:: TASK ::
Please reproduce exactly the lines from the start of the records through the one containing "send changes: transit -/", and nothing more.

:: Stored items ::

-- ==== Sys2Proof/Laws/State.lean ====
section
/-! SUPPORT. What each shared operation of Machine/Ops.lean leaves as it was: one lemma for each field of State, so that no
proof unfolds a record update to see that a field is untouched. -/

namespace Sys2Proof.Machine

/-- Two states with the same fields are the same state. -/
theorem state_eq {s t : State} (pending : s.pending = t.pending) (transit : s.transit = t.transit) (now : s.now = t.now)
    (held : s.held = t.held) (supplyRose : s.supplyRose = t.supplyRose) (cause : s.cause = t.cause) (reg : s.reg = t.reg)
    (alw : s.alw = t.alw) (fdr : s.fdr = t.fdr) (saw : s.saw = t.saw) (meas : s.meas = t.meas) (set : s.set = t.set)
    (links : s.links = t.links) (pins : s.pins = t.pins) : s = t := by
  cases s; cases t; simp_all

variable (s : State)

/-! ### send changes: transit -/

@[simp] theorem send_pending (m : Instr) : (s.send m).pending = s.pending := rfl
@[simp] theorem send_now (m : Instr) : (s.send m).now = s.now := rfl
@[simp] theorem send_held (m : Instr) : (s.send m).held = s.held := rfl
@[simp] theorem send_supplyRose (m : Instr) : (s.send m).supplyRose = s.supplyRose := rfl
@[simp] theorem send_cause (m : Instr) : (s.send m).cause = s.cause := rfl
@[simp] theorem send_reg (m : Instr) : (s.send m).reg = s.reg := rfl
@[simp] theorem send_alw (m : Instr) : (s.send m).alw = s.alw := rfl
@[simp] theorem send_fdr (m : Instr) : (s.send m).fdr = s.fdr := rfl
@[simp] theorem send_saw (m : Instr) : (s.send m).saw = s.saw := rfl
@[simp] theorem send_meas (m : Instr) : (s.send m).meas = s.meas := rfl
@[simp] theorem send_set (m : Instr) : (s.send m).set = s.set := rfl
@[simp] theorem send_links (m : Instr) : (s.send m).links = s.links := rfl
@[simp] theorem send_pins (m : Instr) : (s.send m).pins = s.pins := rfl

/-! ### sendAll changes: transit -/

@[simp] theorem sendAll_pending (ms : List Instr) : (s.sendAll ms).pending = s.pending := rfl
@[simp] theorem sendAll_now (ms : List Instr) : (s.sendAll ms).now = s.now := rfl
@[simp] theorem sendAll_held (ms : List Instr) : (s.sendAll ms).held = s.held := rfl
@[simp] theorem sendAll_supplyRose (ms : List Instr) : (s.sendAll ms).supplyRose = s.supplyRose := rfl
@[simp] theorem sendAll_cause (ms : List Instr) : (s.sendAll ms).cause = s.cause := rfl
@[simp] theorem sendAll_reg (ms : List Instr) : (s.sendAll ms).reg = s.reg := rfl
@[simp] theorem sendAll_alw (ms : List Instr) : (s.sendAll ms).alw = s.alw := rfl
@[simp] theorem sendAll_fdr (ms : List Instr) : (s.sendAll ms).fdr = s.fdr := rfl
@[simp] theorem sendAll_saw (ms : List Instr) : (s.sendAll ms).saw = s.saw := rfl
@[simp] theorem sendAll_meas (ms : List Instr) : (s.sendAll ms).meas = s.meas := rfl
@[simp] theorem sendAll_set (ms : List Instr) : (s.sendAll ms).set = s.set := rfl
@[simp] theorem sendAll_links (ms : List Instr) : (s.sendAll ms).links = s.links := rfl
@[simp] theorem sendAll_pins (ms : List Instr) : (s.sendAll ms).pins = s.pins := rfl

/-! ### arrive changes: transit -/

@[simp] theorem arrive_pending (m : Instr) : (s.arrive m).pending = s.pending := rfl
@[simp] theorem arrive_now (m : Instr) : (s.arrive m).now = s.now := rfl
@[simp] theorem arrive_held (m : Instr) : (s.arrive m).held = s.held := rfl
@[simp] theorem arrive_supplyRose (m : Instr) : (s.arrive m).supplyRose = s.supplyRose := rfl
@[simp] theorem arrive_cause (m : Instr) : (s.arrive m).cause = s.cause := rfl
@[simp] theorem arrive_reg (m : Instr) : (s.arrive m).reg = s.reg := rfl
@[simp] theorem arrive_alw (m : Instr) : (s.arrive m).alw = s.alw := rfl
@[simp] theorem arrive_fdr (m : Instr) : (s.arrive m).fdr = s.fdr := rfl
@[simp] theorem arrive_saw (m : Instr) : (s.arrive m).saw = s.saw := rfl
@[simp] theorem arrive_meas (m : Instr) : (s.arrive m).meas = s.meas := rfl
@[simp] theorem arrive_set (m : Instr) : (s.arrive m).set = s.set := rfl
@[simp] theorem arrive_links (m : Instr) : (s.arrive m).links = s.links := rfl
@[simp] theorem arrive_pins (m : Instr) : (s.arrive m).pins = s.pins := rfl

/-! ### reach changes: now -/

@[simp] theorem reach_pending (t : Nat) : (s.reach t).pending = s.pending := rfl
@[simp] theorem reach_transit (t : Nat) : (s.reach t).transit = s.transit := rfl
@[simp] theorem reach_held (t : Nat) : (s.reach t).held = s.held := rfl
@[simp] theorem reach_supplyRose (t : Nat) : (s.reach t).supplyRose = s.supplyRose := rfl
@[simp] theorem reach_cause (t : Nat) : (s.reach t).cause = s.cause := rfl
@[simp] theorem reach_reg (t : Nat) : (s.reach t).reg = s.reg := rfl
@[simp] theorem reach_alw (t : Nat) : (s.reach t).alw = s.alw := rfl
@[simp] theorem reach_fdr (t : Nat) : (s.reach t).fdr = s.fdr := rfl
@[simp] theorem reach_saw (t : Nat) : (s.reach t).saw = s.saw := rfl
@[simp] theorem reach_meas (t : Nat) : (s.reach t).meas = s.meas := rfl
@[simp] theorem reach_set (t : Nat) : (s.reach t).set = s.set := rfl
@[simp] theorem reach_links (t : Nat) : (s.reach t).links = s.links := rfl
@[simp] theorem reach_pins (t : Nat) : (s.reach t).pins = s.pins := rfl
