/-! ### faultSaw changes: transit, saw, links -/

@[simp] theorem faultSaw_pending (k : SawFault) : (s.faultSaw k).pending = s.pending := by
  simp [State.faultSaw]
@[simp] theorem faultSaw_now (k : SawFault) : (s.faultSaw k).now = s.now := by
  simp [State.faultSaw]
@[simp] theorem faultSaw_held (k : SawFault) : (s.faultSaw k).held = s.held := by
  simp [State.faultSaw]
@[simp] theorem faultSaw_supplyRose (k : SawFault) : (s.faultSaw k).supplyRose = s.supplyRose := by
  simp [State.faultSaw]
@[simp] theorem faultSaw_cause (k : SawFault) : (s.faultSaw k).cause = s.cause := by
  simp [State.faultSaw]
@[simp] theorem faultSaw_reg (k : SawFault) : (s.faultSaw k).reg = s.reg := by
  simp [State.faultSaw]
@[simp] theorem faultSaw_alw (k : SawFault) : (s.faultSaw k).alw = s.alw := by
  simp [State.faultSaw]
@[simp] theorem faultSaw_fdr (k : SawFault) : (s.faultSaw k).fdr = s.fdr := by
  simp [State.faultSaw]
@[simp] theorem faultSaw_meas (k : SawFault) : (s.faultSaw k).meas = s.meas := by
  simp [State.faultSaw]
@[simp] theorem faultSaw_set (k : SawFault) : (s.faultSaw k).set = s.set := by
  simp [State.faultSaw]
@[simp] theorem faultSaw_pins (k : SawFault) : (s.faultSaw k).pins = s.pins := by
  simp [State.faultSaw]

/-! ### stopRequests changes: transit -/

@[simp] theorem stopRequests_pending (o : Ending) : (s.stopRequests o).pending = s.pending := by
  unfold State.stopRequests; split <;> simp
@[simp] theorem stopRequests_now (o : Ending) : (s.stopRequests o).now = s.now := by
  unfold State.stopRequests; split <;> simp
@[simp] theorem stopRequests_held (o : Ending) : (s.stopRequests o).held = s.held := by
  unfold State.stopRequests; split <;> simp
@[simp] theorem stopRequests_supplyRose (o : Ending) : (s.stopRequests o).supplyRose = s.supplyRose := by
  unfold State.stopRequests; split <;> simp
@[simp] theorem stopRequests_cause (o : Ending) : (s.stopRequests o).cause = s.cause := by
  unfold State.stopRequests; split <;> simp
@[simp] theorem stopRequests_reg (o : Ending) : (s.stopRequests o).reg = s.reg := by
  unfold State.stopRequests; split <;> simp
@[simp] theorem stopRequests_alw (o : Ending) : (s.stopRequests o).alw = s.alw := by
  unfold State.stopRequests; split <;> simp
@[simp] theorem stopRequests_fdr (o : Ending) : (s.stopRequests o).fdr = s.fdr := by
  unfold State.stopRequests; split <;> simp
@[simp] theorem stopRequests_saw (o : Ending) : (s.stopRequests o).saw = s.saw := by
  unfold State.stopRequests; split <;> simp
@[simp] theorem stopRequests_meas (o : Ending) : (s.stopRequests o).meas = s.meas := by
  unfold State.stopRequests; split <;> simp
@[simp] theorem stopRequests_set (o : Ending) : (s.stopRequests o).set = s.set := by
  unfold State.stopRequests; split <;> simp
@[simp] theorem stopRequests_links (o : Ending) : (s.stopRequests o).links = s.links := by
  unfold State.stopRequests; split <;> simp
@[simp] theorem stopRequests_pins (o : Ending) : (s.stopRequests o).pins = s.pins := by
  unfold State.stopRequests; split <;> simp

/-! ### stopSequence changes: transit, saw, links -/

@[simp] theorem stopSequence_pending (o : Ending) : (s.stopSequence o).pending = s.pending := by
  simp [State.stopSequence]
@[simp] theorem stopSequence_now (o : Ending) : (s.stopSequence o).now = s.now := by
  simp [State.stopSequence]
@[simp] theorem stopSequence_held (o : Ending) : (s.stopSequence o).held = s.held := by
  simp [State.stopSequence]
@[simp] theorem stopSequence_supplyRose (o : Ending) : (s.stopSequence o).supplyRose = s.supplyRose := by
  simp [State.stopSequence]
@[simp] theorem stopSequence_cause (o : Ending) : (s.stopSequence o).cause = s.cause := by
  simp [State.stopSequence]
@[simp] theorem stopSequence_reg (o : Ending) : (s.stopSequence o).reg = s.reg := by
  simp [State.stopSequence]
@[simp] theorem stopSequence_alw (o : Ending) : (s.stopSequence o).alw = s.alw := by
  simp [State.stopSequence]
@[simp] theorem stopSequence_fdr (o : Ending) : (s.stopSequence o).fdr = s.fdr := by
  simp [State.stopSequence]
@[simp] theorem stopSequence_meas (o : Ending) : (s.stopSequence o).meas = s.meas := by
  simp [State.stopSequence]
@[simp] theorem stopSequence_set (o : Ending) : (s.stopSequence o).set = s.set := by
  simp [State.stopSequence]
@[simp] theorem stopSequence_pins (o : Ending) : (s.stopSequence o).pins = s.pins := by
  simp [State.stopSequence]

/-! ### enterChangeover changes: saw, links -/

@[simp] theorem enterChangeover_pending : (s.enterChangeover).pending = s.pending := by
  simp [State.enterChangeover]
@[simp] theorem enterChangeover_transit : (s.enterChangeover).transit = s.transit := by
  simp [State.enterChangeover]
@[simp] theorem enterChangeover_now : (s.enterChangeover).now = s.now := by
  simp [State.enterChangeover]
@[simp] theorem enterChangeover_held : (s.enterChangeover).held = s.held := by
  simp [State.enterChangeover]
@[simp] theorem enterChangeover_supplyRose : (s.enterChangeover).supplyRose = s.supplyRose := by
  simp [State.enterChangeover]
@[simp] theorem enterChangeover_cause : (s.enterChangeover).cause = s.cause := by
  simp [State.enterChangeover]
@[simp] theorem enterChangeover_reg : (s.enterChangeover).reg = s.reg := by
  simp [State.enterChangeover]
@[simp] theorem enterChangeover_alw : (s.enterChangeover).alw = s.alw := by
  simp [State.enterChangeover]
@[simp] theorem enterChangeover_fdr : (s.enterChangeover).fdr = s.fdr := by
  simp [State.enterChangeover]
@[simp] theorem enterChangeover_meas : (s.enterChangeover).meas = s.meas := by
  simp [State.enterChangeover]
@[simp] theorem enterChangeover_set : (s.enterChangeover).set = s.set := by
  simp [State.enterChangeover]
@[simp] theorem enterChangeover_pins : (s.enterChangeover).pins = s.pins := by
  simp [State.enterChangeover]

/-! ### closeDelta changes: transit, saw, links -/

@[simp] theorem closeDelta_pending : (s.closeDelta).pending = s.pending := by
  simp [State.closeDelta]
@[simp] theorem closeDelta_now : (s.closeDelta).now = s.now := by
  simp [State.closeDelta]
@[simp] theorem closeDelta_held : (s.closeDelta).held = s.held := by
  simp [State.closeDelta]
@[simp] theorem closeDelta_supplyRose : (s.closeDelta).supplyRose = s.supplyRose := by
  simp [State.closeDelta]
@[simp] theorem closeDelta_cause : (s.closeDelta).cause = s.cause := by
  simp [State.closeDelta]
@[simp] theorem closeDelta_reg : (s.closeDelta).reg = s.reg := by
  simp [State.closeDelta]
@[simp] theorem closeDelta_alw : (s.closeDelta).alw = s.alw := by
  simp [State.closeDelta]
@[simp] theorem closeDelta_fdr : (s.closeDelta).fdr = s.fdr := by
  simp [State.closeDelta]
@[simp] theorem closeDelta_meas : (s.closeDelta).meas = s.meas := by
  simp [State.closeDelta]
@[simp] theorem closeDelta_set : (s.closeDelta).set = s.set := by
  simp [State.closeDelta]
@[simp] theorem closeDelta_pins : (s.closeDelta).pins = s.pins := by
  simp [State.closeDelta]

/-! ### judgeLimits changes: transit, saw, links -/

@[simp] theorem judgeLimits_pending : (s.judgeLimits).pending = s.pending := by
  unfold State.judgeLimits; split <;> simp
@[simp] theorem judgeLimits_now : (s.judgeLimits).now = s.now := by
  unfold State.judgeLimits; split <;> simp
@[simp] theorem judgeLimits_held : (s.judgeLimits).held = s.held := by
  unfold State.judgeLimits; split <;> simp
@[simp] theorem judgeLimits_supplyRose : (s.judgeLimits).supplyRose = s.supplyRose := by
  unfold State.judgeLimits; split <;> simp
@[simp] theorem judgeLimits_cause : (s.judgeLimits).cause = s.cause := by
  unfold State.judgeLimits; split <;> simp
@[simp] theorem judgeLimits_reg : (s.judgeLimits).reg = s.reg := by
  unfold State.judgeLimits; split <;> simp
@[simp] theorem judgeLimits_alw : (s.judgeLimits).alw = s.alw := by
  unfold State.judgeLimits; split <;> simp
@[simp] theorem judgeLimits_fdr : (s.judgeLimits).fdr = s.fdr := by
  unfold State.judgeLimits; split <;> simp
@[simp] theorem judgeLimits_meas : (s.judgeLimits).meas = s.meas := by
  unfold State.judgeLimits; split <;> simp
@[simp] theorem judgeLimits_set : (s.judgeLimits).set = s.set := by
  unfold State.judgeLimits; split <;> simp
@[simp] theorem judgeLimits_pins : (s.judgeLimits).pins = s.pins := by
  unfold State.judgeLimits; split <;> simp

/-! ### judgeOverload changes: saw -/

@[simp] theorem judgeOverload_pending : (s.judgeOverload).pending = s.pending := by
  unfold State.judgeOverload; dsimp only; split <;> rfl
@[simp] theorem judgeOverload_transit : (s.judgeOverload).transit = s.transit := by
  unfold State.judgeOverload; dsimp only; split <;> rfl
@[simp] theorem judgeOverload_now : (s.judgeOverload).now = s.now := by
  unfold State.judgeOverload; dsimp only; split <;> rfl
@[simp] theorem judgeOverload_held : (s.judgeOverload).held = s.held := by
  unfold State.judgeOverload; dsimp only; split <;> rfl
@[simp] theorem judgeOverload_supplyRose : (s.judgeOverload).supplyRose = s.supplyRose := by
  unfold State.judgeOverload; dsimp only; split <;> rfl
@[simp] theorem judgeOverload_cause : (s.judgeOverload).cause = s.cause := by
  unfold State.judgeOverload; dsimp only; split <;> rfl
@[simp] theorem judgeOverload_reg : (s.judgeOverload).reg = s.reg := by
  unfold State.judgeOverload; dsimp only; split <;> rfl
@[simp] theorem judgeOverload_alw : (s.judgeOverload).alw = s.alw := by
  unfold State.judgeOverload; dsimp only; split <;> rfl
@[simp] theorem judgeOverload_fdr : (s.judgeOverload).fdr = s.fdr := by
  unfold State.judgeOverload; dsimp only; split <;> rfl
@[simp] theorem judgeOverload_meas : (s.judgeOverload).meas = s.meas := by
  unfold State.judgeOverload; dsimp only; split <;> rfl
@[simp] theorem judgeOverload_set : (s.judgeOverload).set = s.set := by
  unfold State.judgeOverload; dsimp only; split <;> rfl
@[simp] theorem judgeOverload_links : (s.judgeOverload).links = s.links := by
  unfold State.judgeOverload; dsimp only; split <;> rfl
@[simp] theorem judgeOverload_pins : (s.judgeOverload).pins = s.pins := by
  unfold State.judgeOverload; dsimp only; split <;> rfl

:: RESPONSE TO THIS TASK ::
-- ==== Sys2Proof/Laws/State.lean ====
section
/-! SUPPORT. What each shared operation of Machine/Ops.lean leaves as it was: one lemma for each field of State, so that no
proof unfolds a record update to see that a field is untouched. -/

namespace Sys2Proof.Machine

/-- Two states with the same fields are the same state. -/
theorem state_eq {s t : State} (pending : s.pending = t.pending) (transit : s.transit = t.transit) (now : s.now = t.now)
    (held : s.held = t.held) (supplyRose : s.supplyRose = t.supplyRose) (cause : s.cause = t.cause) (reg : s.reg = t.reg)
    (alw : s.alw = t.alw) (fdr : s.fdr = t.fdr) (saw : s.saw = t.saw) (meas : s.meas = t.meas) (set : s.set = t.set)
    (links : s.links = t.links) (pins : s.pins = t.pins) : s = t := by
  cases s; cases t; simp_all

variable (s : State)

/-! ### send changes: transit -/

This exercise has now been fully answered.